Первым шагом к этому политическому положению стало вступление в определенный клуб, где его лидеры проигрывали в азартные игры свои деньги и пропивали рассудок, а именно — в клуб Брукса. Истинными же «красавчиками» были эти великие патриоты-виги, когда их выпускали гулять на эти угодья! Ставки за столами составляли по двадцать или пятьдесят гиней, но быстро взлетали до сотен. Какая разница Чарльзу Джеймсу Фоксу, Человеку народа, проиграл ли он за ночь пять, семь или десять тысяч, если половина бралась из карманов его отца, а другая половина — из еврейских карманов, чьи холеные толстогубые владельцы толпились в его «иерусалимской горнице», как он называл свою заднюю гостиную, — безумно радые «одолжить» ему любую сумму? Неистовую страсть к азартным играм в этом паноптикуме можно понять по правилу клуба, которое сочли необходимым ввести, чтобы запретить их в столовой, однако к нему сделали поистине британское исключение, позволявшее двум членам парламента в те дни или любым двум «джентльменам» орлянки ради разыграть то, что они заказали.

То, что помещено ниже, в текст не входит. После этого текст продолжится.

-- ==== Sys2Proof/Machine/Restarts.lean ====
section
/-!
DEFINITION. Minute boundary events (R12), changes of the supply state (R14, R15) and the cold and warm starts of every
block (R16 to R18, R39, R54, R77, R101, R102, R167, R182 to R184).
-/

namespace Sys2Proof.Machine

open Sys2Proof

/-! ### Minute boundary events -/

/-- R12: the cause of a minute boundary event. -/
inductive MinuteCause where
  | natural
  | step
  | restart
deriving DecidableEq, Repr

/-- R12: what a minute boundary event carries; the old minute comes with the signed step. -/
structure MinuteEvent where
  cause : MinuteCause
  minute : Nat
  old : Option (Nat × Int)
deriving DecidableEq, Repr

/-- R2, R12: the TBU's own part: the trim in effect takes the setting. -/
def Tbu.minuteEvent (t : Tbu) (e : MinuteEvent) : Tbu :=
  { t with trimInEffect := t.trimSetting, lastMinute := e.minute }

/-- R152, R156: the Bell Controller's part. -/
def State.bellMinute (s : State) (e : MinuteEvent) : State :=
  if s.tbu.calendarValid then
    s.withBlc (s.blc.evaluate s.sps s.onBattery (minutesToEvaluate s.olc.settings.catchUpLimit e.minute e.old))
  else s

/-- R138, R86: the Pay Calculator's walk and the Door Controller's resolutions, the walk first. -/
def State.closeThenResolve (s : State) (now : Nat) : State := (s.autoClose now).resolveAll

/-- R138, R86: the same two reactions, the resolutions first. -/
def State.resolveThenClose (s : State) (now : Nat) : State := s.resolveAll.autoClose now

/-- R12: the Pay Calculator and the Door Controller react; while a passage is pending their order is a free choice
(log 9), and with none pending it makes no difference. -/
def State.payAndDoors (s : State) (now : Nat) : State :=
  if s.pev.passages.isEmpty then s.closeThenResolve now
  else if s.draw.1 then s.draw.2.closeThenResolve now
  else s.draw.2.resolveThenClose now

/-- R35: the Gate Line Controller's part. -/
def Glc.minuteEvent (g : Glc) : Glc := { g with timePending := true }

/-- R12: a minute boundary event; in LOW it does not reach the other blocks. -/
def State.minuteEvent (s : State) (e : MinuteEvent) : State :=
  let s1 := s.withTbu (s.tbu.minuteEvent e)
  if s1.isLow then s1
  else
    let s2 := (s1.bellMinute e).payAndDoors e.minute
    s2.withGlc s2.glc.minuteEvent

/-- R12: a RESTART event for the current plant minute. -/
def State.restartEvent (s : State) : State := s.minuteEvent ⟨.restart, s.minute, none⟩

/-! ### Time source and supply -/

/-- R6: the time source state brought up to date, without its report. -/
def Tbu.refreshSource (t : Tbu) : Tbu := { t with timeSource := timeSourceOf t.sourceInEffect t.mainsWatch }

/-- R6: a TIME_SOURCE report when the time source state has changed. -/
def State.reportSource (s : State) (before : TimeSource) : State :=
  if s.tbu.timeSource = before then s else s.supplyReport .timeSource (some before)

/-- R4, R14, R79, R101, R166: a mains loss declared in MAINS, with what the other blocks do when told. -/
def State.enterBattery (s : State) : State :=
  let t := { s.tbu with
    supply := .battery, lowBatterySamples := [], lowBatteryTimer := some Config.samplePeriod }.refreshSource
  let s1 := ((s.withTbu t).supplyReport .mainsLost none).reportSource s.tbu.timeSource
  let s2 := (s1.withDrc s1.drc.startSampling).resolveAll
  s2.withBlc s2.blc.suppress

/-- R14, R79, R101: mains return qualified in BATTERY, with what the other blocks do when told (its place beside the minute
boundary event of the same boundary: log 42). -/
def State.restoreMains (s : State) : State :=
  let t := { s.tbu with supply := .mains, lowBatterySamples := [], lowBatteryTimer := none }.refreshSource
  let s1 := ((s.withTbu t).supplyReport .mainsRestored none).reportSource s.tbu.timeSource
  (s1.withDrc s1.drc.startWatching).resolveAll

/-- R101: the Door Controller in LOW; the release and held timers keep their remaining time and do not run. -/
def Drc.enterLow (d : Drc) : Drc := { d.stopConditioner with alarm := .off, pulseTimer := none }

/-- R183: the office link falls silent. -/
def Olc.silence (o : Olc) : Olc := { o with assembly := none, slot := none, transmitter := .idle }

/-- R15, R38, R101, R166, R183: the blocks but the TBU in quiescence: both lines silent, every output inactive, inputs not
watched. -/
def State.quiesce (s : State) : State :=
  (((s.withGlc s.glc.silence).withDrc s.drc.enterLow).withBlc s.blc.silence).withOlc s.olc.silence

/-- R15: a low-battery finding. -/
def State.enterLow (s : State) : State :=
  let t := { s.tbu with supply := .low, pendingTime := none, lowBatteryTimer := none }
  ((s.withTbu t).supplyReport .lowBattery none).quiesce

/-! ### Warm starts -/

/-- R81, R101: the conditioner reads every input once; every door timer stops; the alarm is OFF. -/
def Drc.warm (d : Drc) : Drc :=
  { d with inputs := d.inputs.map Input.readOnce, alarm := .off, pulseTimer := none }

/-- R101: every configured door is resolved and its state worked out afresh. -/
def State.freshDoors (s : State) : State :=
  s.withDrc { s.drc with doors := s.drc.doors.map fun r => r.map s.freshDoor }

/-- R167: every ring ends; an active evacuation input gives an evacuation request. -/
def State.warmBells (s : State) : State :=
  if s.accepted evacuationInput then s.withBlc (s.blc.silence.evacuate s.olc.settings.evacuationPattern)
  else s.withBlc s.blc.silence

/-- R182, R183: within the OLC and the RPS, the waiting command is discarded and the pause flag is clear. -/
def State.warmOffice (s : State) : State :=
  (s.withOlc { s.olc with assembly := none }).withRps { s.rps with pause := false }

/-- The warm-start values of the blocks but the TBU (R39, R101, R167, R182). -/
def State.warmBlocks (s : State) : State :=
  let s1 := (s.withGlc s.glc.warm).withDrc s.drc.warm
  s1.freshDoors.warmBells.warmOffice

/-- R54: the conflict set is emptied at every warm start. -/
def State.clearConflicts (s : State) : State := s.withPev { s.pev with conflictSet := 0 }

/-- R18, R182: the warm start of a RESET. -/
def State.warmStart (s : State) : State :=
  (s.cancelAll.clearConflicts.supplyReport .warmStart none).warmBlocks.restartEvent

/-- R16, R18: the TBU at the warm start that ends LOW. -/
def Tbu.warmFromLow (t : Tbu) : Tbu :=
  { t with
    supply := .mains
    sourceInEffect := t.sourceSetting
    frequencyInEffect := t.frequencySetting
    trimInEffect := t.trimSetting
    lowBatterySamples := []
    lowBatteryTimer := none }.refreshSource

/-- R16, R77: the warm start that ends LOW. -/
def State.warmStartFromLow (s : State) : State :=
  let before := s.tbu.timeSource
  let s1 := s.cancelAll.clearConflicts
  let s2 := ((s1.withTbu s1.tbu.warmFromLow).supplyReport .warmStart none).reportSource before
  s2.warmBlocks.restartEvent

/-! ### Cold start -/

/-- R17, R40, R54, R77, R102, R115, R148, R167, R184: the cold start; the wires stay as they stand, and the accepted
level of every input is set from one reading. -/
def State.coldStart (s : State) : State :=
  let cold := { State.reset with
    tbu := { Tbu.cold with lowBatteryInput := s.tbu.lowBatteryInput }
    glc := { Glc.cold with attention := s.glc.attention }
    drc := { Drc.cold with inputs := s.drc.inputs.map fun (i : Input) => Input.cold i.closed }
    olc := { Olc.cold with ready := s.olc.ready }
    pending := s.pending
    draws := s.draws }
  cold.warmBells

end Sys2Proof.Machine
end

Это прелестное пристанище завсегдатаев кутежей было изначально основано в Пэлл-Мэлл в 1764 году, а его управляющим являлся тот самый Алмак, который впоследствии открыл женский клуб в помещениях, ныне именуемых залами Уиллиса на Кинг-стрит в Сент-Джеймсе; ему же принадлежал знаменитый «Тэтчед Хаус», и его Гилли Уильямс описывал как человека со «шотландским лицом в парике с косичкой», прислуживающего дамам за ужином. В 1778 году Брукс — винный торговец и ростовщик, которого Тикелл в своей знаменитой поэме «Послание от почтенного Чарльза Фокса, охотящегося на куропаток, почтенному Джону Таунсенду, совершающему морской круид» описывает следующими строками:
«И знай, у Брукса я купил отменный хрустящий шампанского бокал,
У щедрого Брукса, чья коммерческая жилка
— лишь краткий кредит и векселей развилка:
Вскормленный в клубах, презрел он торгаша ремесло,
Доверять рад безмерно, плату брать тяжело —»

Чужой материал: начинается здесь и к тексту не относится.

-- ==== Sys2Proof/Machine/TotalsCommands.lean ====
section
/-!
DEFINITION. The commands of record closing and the pay periods (chapter 8, 8.5 and 8.6).
-/

namespace Sys2Proof.Machine

open Sys2Proof

/-! ### CLOSE_RECORD (R141, R142) -/

/-- R142: the record is closed MANUAL with the command's out time; the reply gives the close. -/
def State.closeManually (s : State) (b : Badge) (r : OpenRecord) (outTime : Nat) : Answered :=
  let c := computeClose b.number b.carry r (.outTime outTime)
  done (s.closeRecord b r .manual (.outTime outTime)) (.closeRecord c.effectiveIn c.effectiveOut c.worked c.pay)

/-- R141, R142: checks 2 to 4 of CLOSE_RECORD, and the close. -/
def State.closeOf (s : State) (n outTime : Nat) : Answered :=
  match s.findBadge n with
  | none => denied s .notFound
  | some b =>
    match b.record with
    | none => denied s .notFound
    | some r =>
      if (s.passageOf n).isSome then denied s .busy
      else if s.sparePlaces < 1 then denied s .queueFull
      else s.closeManually b r outTime

/-- CLOSE_RECORD's work (R141, R142). -/
def actCloseRecord (s : State) (a : CloseRecordArgs) : Answered :=
  withChecked s (checkCloseRecord a) fun (n, outTime) => s.closeOf n outTime

/-- CLOSE_RECORD taken. -/
def takeCloseRecord (p : Payload CloseRecordArgs) (s : State) : State :=
  (withFields s p (actCloseRecord s)).reply 0x1C

/-- CLOSE_RECORD (R141, R142). -/
def execCloseRecord (p : Payload CloseRecordArgs) (s : State) : Result :=
  .next (s.receive (.closeRecord p) (takeCloseRecord p s))

/-! ### CLOSE_PERIOD (R143) -/

/-- R143: the closed totals take the current totals, which start again from zero. -/
def Badge.closePeriod (b : Badge) : Badge := { b with closed := some b.current, current := Totals.zero }

/-- R143: the period close of the whole table. -/
def State.closePeriod (s : State) : State :=
  s.withBtb
    { entries := s.btb.entries.map Badge.closePeriod
      closedBlock := some s.minute
      period := (s.btb.period + 1) % 65536 }

/-- CLOSE_PERIOD's work (R143). DESIGN CHOICE (log 34): with an INVALID calendar and a closed block present, the status that
the rule names first is given, CLOCK_UNSET. -/
def actClosePeriod (s : State) (_ : Unit) : Answered :=
  if s.tbu.calendarValid = false then denied s .clockUnset
  else if s.btb.closedBlock.isSome then denied s .closedPending
  else done s.closePeriod (.closePeriod s.minute s.closePeriod.btb.period s.btb.entries.length)

/-- CLOSE_PERIOD taken. -/
def takeClosePeriod (p : Payload Unit) (s : State) : State := (withFields s p (actClosePeriod s)).reply 0x1D

/-- CLOSE_PERIOD (R143). -/
def execClosePeriod (p : Payload Unit) (s : State) : Result :=
  .next (s.receive (.closePeriod p) (takeClosePeriod p s))

/-! ### TOTALS_GET (R145) -/

/-- R145: the totals of an entry, with the carry, the period number and, for closed totals, the close minute. -/
def State.totalsOf (s : State) (b : Badge) (closed : Bool) : ReplyResult :=
  .totals b.number (if closed then b.closed.getD Totals.zero else b.current) b.carry s.btb.period
    (if closed then s.btb.closedBlock else none)

/-- TOTALS_GET's work (R145). -/
def actTotalsGet (s : State) (a : TotalsGetArgs) : Answered :=
  withChecked s (checkTotalsGet a) fun (n, sel, closed) =>
    if closed && s.btb.closedBlock.isNone then denied s .noClosed
    else
      match s.select sel n with
      | none => denied s .notFound
      | some b => done s (s.totalsOf b closed)

/-- TOTALS_GET taken. -/
def takeTotalsGet (p : Payload TotalsGetArgs) (s : State) : State := (withFields s p (actTotalsGet s)).reply 0x1E

/-- TOTALS_GET (R145). -/
def execTotalsGet (p : Payload TotalsGetArgs) (s : State) : Result :=
  .next (s.receive (.totalsGet p) (takeTotalsGet p s))

/-! ### RELEASE_CLOSED (R146) -/

/-- R146: the closed block is discarded. -/
def State.releaseClosed (s : State) : State :=
  s.withBtb { s.btb with entries := s.btb.entries.map fun b => { b with closed := none }, closedBlock := none }

/-- RELEASE_CLOSED's work (R146). -/
def actReleaseClosed (s : State) (_ : Unit) : Answered :=
  if s.btb.closedBlock.isNone then denied s .noClosed else done s.releaseClosed .none

/-- RELEASE_CLOSED taken. -/
def takeReleaseClosed (p : Payload Unit) (s : State) : State := (withFields s p (actReleaseClosed s)).reply 0x1F

/-- RELEASE_CLOSED (R146). -/
def execReleaseClosed (p : Payload Unit) (s : State) : Result :=
  .next (s.receive (.releaseClosed p) (takeReleaseClosed p s))

end Sys2Proof.Machine
end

построил и открыл нынешнее здание клуба на Сент-Джеймс-стрит, куда и переселились члены Алмака. Однако коммерческая жилка Брукса не сделала его богатым человеком, а «джентльмены», с которыми он имел дело, возможно, были чересчур джентльменами, чтобы платить ему. Он умер бедняком в 1782 году. В Алмаке первоначально состояло двадцать семь человек, и одним из них был К. Дж. Фокс. Историк Гиббон действительно являлся его членом и отмечал, что, несмотря на повальное увлечение азартными играми, он находил тамошнее общество разумным и занимательным. Сэр Джошуа Рейнольдс тоже страстно желал стать членом клуба. «Вы только посмотрите, — заявлял по этому поводу Топхэм Боклер, — на что благородное честолюбие способно толкнуть человека. Эта берлога еще не открыта» и т. д.

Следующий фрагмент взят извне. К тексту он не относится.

-- ==== Sys2Proof/Certificates/Slice0/Obligations.lean ====
section
/-!
DEFINITION. The statements for the provers, chapter by chapter. A docstring names the rules a statement rests on; where it
rests on a choice of the model, it names the entry of the assumption log.
-/

open Sys2Proof Sys2Proof.Machine

/-! ### Steps -/

/-- The model's own queue and clock (log 1): a step takes the command or event at the front of the queue with the queue's
rest; with an empty queue the first event that is due is taken, and with none due every timer advances by one crystal
tick. -/
def Obligations.StepTakesTheFrontCommandElseTimePasses : Prop :=
  (∀ (c : Instr) (rest : List Instr) (s : State), step (s.withPending (c :: rest)) = exec c (s.withPending rest))
  ∧ (∀ (e : Instr) (later : List Instr) (s : State), s.pending = [] → s.dueEvents = e :: later → step s = exec e s)
  ∧ (∀ s : State, s.pending = [] → s.dueEvents = [] → step s = .next s.tick)

/-- Every command and event has an effect in every state, and none touches the queue of those that wait. -/
def Obligations.EveryCommandAnswersAndKeepsTheQueue : Prop :=
  ∀ (c : Instr) (s : State), ∃ t, After c s t ∧ t.pending = s.pending

/-! ### Terms of several chapters -/

/-- The state with one input replaced. -/
def inputSet (s : State) (i : InputId) (r : Input) : State :=
  { s with drc := { s.drc with inputs := s.drc.inputs.set i r } }

/-- 5.1: the logical level of a circuit under an active level. -/
def reads (level : ActiveLevel) (closed active : Bool) : Prop :=
  match level with
  | .activeOpen => active = !closed
  | .activeClosed => active = closed

/-- R78, R81: an input watched in MAINS: a difference begins a change in progress or lets it go on, a return ends it. -/
def watched (r : Input) (active : Bool) : Input :=
  { r with change := if active = r.accepted then none else some (r.change.getD 0) }

/-- R82: a configured door worked out afresh from its effective mode and its contact, with its override kept. -/
def doorAfresh (s : State) (c : DoorConfig) (o : Override) : Door :=
  if s.resolveMode c o = .free then ⟨c, o, .free, .free, none, none⟩
  else if c.kind = .swing ∧ s.accepted c.contact = true then
    ⟨c, o, s.resolveMode c o, .opened, none, if 0 < c.heldLimit then some (Config.seconds c.heldLimit) else none⟩
  else ⟨c, o, s.resolveMode c o, .secure, none, none⟩

/-- R19: the state with a SUPPLY report of its present supply and time source states. -/
def supplyReported (s : State) (event : SupplyEvent) : State :=
  s.nonPunch .supply (.supply ⟨event, s.tbu.supply, s.tbu.timeSource, none, s.tbu.calendar⟩)

/-- R6, R19: the state with a TIME_SOURCE report, where its time source state is another than before. -/
def sourceReported (s : State) (before : TimeSource) : State :=
  if s.tbu.timeSource = before then s
  else s.nonPunch .supply (.supply ⟨.timeSource, s.tbu.supply, s.tbu.timeSource, some before, s.tbu.calendar⟩)

/-- R12: the state after the minute boundary event of a second boundary, if it raises one. -/
def minuteTaken (s : State) : Option MinuteEvent → State
  | none => s
  | some e => s.minuteEvent e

Клуб Брукса, однако, был куда знаменитее, и помимо Фокса, Рейнольдса и Гиббона там можно было встретить Хораса Уолпола, Дэвида Юма, Бóрка, Селуина и Гаррика. Любопытно было бы выяснить, сколько там было религии, сколько морали и сколько тщеславия у этой компании. Первые две потребовали бы микроскопа для изучения, последнее — океана, чтобы уместить. Но позволим Тикелю описать его обитателей:
«Как только к Бруксу путь направишь ты,
Какие встретят взрывы теплоты!
Смотри: табакеркой стучит Гиббон — знак благодатный,
Что слились остроумие с классикою занятной;
Смотри: щеку Боклера трогает легкий румянец,
И дружба дает то, в чем отказал больной организм и багрянец;
Об остроумии, вкусе, вымысле станем спорить мы,
Коль Шеридан по обыкновению не опоздал из тьмы.
Но о политике мы вряд ли молвим слово,
Разве что о польской, с Хейром снова и снова.
Добродушный Девоншир! то и дело здесь предстает
Твоей дружеской усмешки прохладный полет;
Остроумие Фицпатрика, и легкость Стэнхоупа порой,
И мужественный ум Бергойна сольются с красотой.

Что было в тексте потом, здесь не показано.